颯汰も泡を食らった表情を捨てる。霊の話に戻ったことで一層険しさを増した。
「じゃあ聞くが、ソイツが悪霊じゃなく、無害な存在だって保証はあんのか?」
「ない」
「いやすこしは粘れよ! そこはがむしゃらに反論するところだろーが」
「そもそも僕は来未が颯汰の嫌う霊だとは思わなかったんだ。だから油断していたのは否定できない。最悪ってのにわざと目を向けてなかったのかもしれない」
呆れたとばかりに颯汰は首を振る。攻撃的な鋭さは跡形もない。
「俺からも言わせてもらうが、修司も俺のことわかってねえじゃねえか」
「どういうこと? 霊に対する嫌悪が霊を祓うことの動機だと思ってたんだけど」
「まあアイツらのこと、嫌いっちゃ嫌いだ。でもちげえ」
颯汰はどこか遠くを見つめるように山から街を眺める。そこそこ標高のある場所なので街の全体を俯瞰することができるのだが、今の颯汰は今まで見たことがないくらい寂しい感じがした。
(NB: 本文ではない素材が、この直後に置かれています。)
-- ==== Sys2Proof/Syntax.lean ====
section
/-! DEFINITION. The commands: one constructor per row of spec/opcode_table.json, in the table's order,
with the row's operands. -/

namespace Sys2Proof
「俺は霊能力者だ。これが俺で、俺にしかできねえことなんだ」
「……そうだな。実際、この町をお前一人で守ってるもんな」
「逆に言えば俺はこれしかねえ。霊能力っつう社会不適合百パーな力を使えるだけ。でもこんな芸当でこの町を、家族親友を助けられんなら……」
寂しい視線は街から反対方向の、来未の方向を見つめる。
――――最悪なんて胸糞わりい結末を潰していくだけだ。俺の知る限りでな?
……わかった気がした。颯汰の霊を根絶せんと欲すその動機が。同時に先程までの視線の意味が。
「僕が無傷なら、恨まれたとしても本望だと?」
僕を見て頷く。
そんな颯汰の意外な一面を知り、僕は立ち尽くすだけで何も言えなかった。
「でもさっきまでの修司を見てて思った。どっちのお前を救えばいいのかって。あの霊を祓えば修司の身に危険が及ぶことはなくなる。でもお前の言う通り本当に善良な霊がいるなら、どっちが胸糞わりいんだか……ってな」
その瞳に宿るのは孤独でいる勇気の炎。菜々野に似たものを感じさえた。
でも颯汰には人を助けられる力がある。霊能力という特殊なステージ限定の。
無力感に囚われるよりさらに先の悩み。高みに上り詰めた者の前に立ちはだかる障壁はどれほど厚く頑強なのか。僕には全く計り知れない。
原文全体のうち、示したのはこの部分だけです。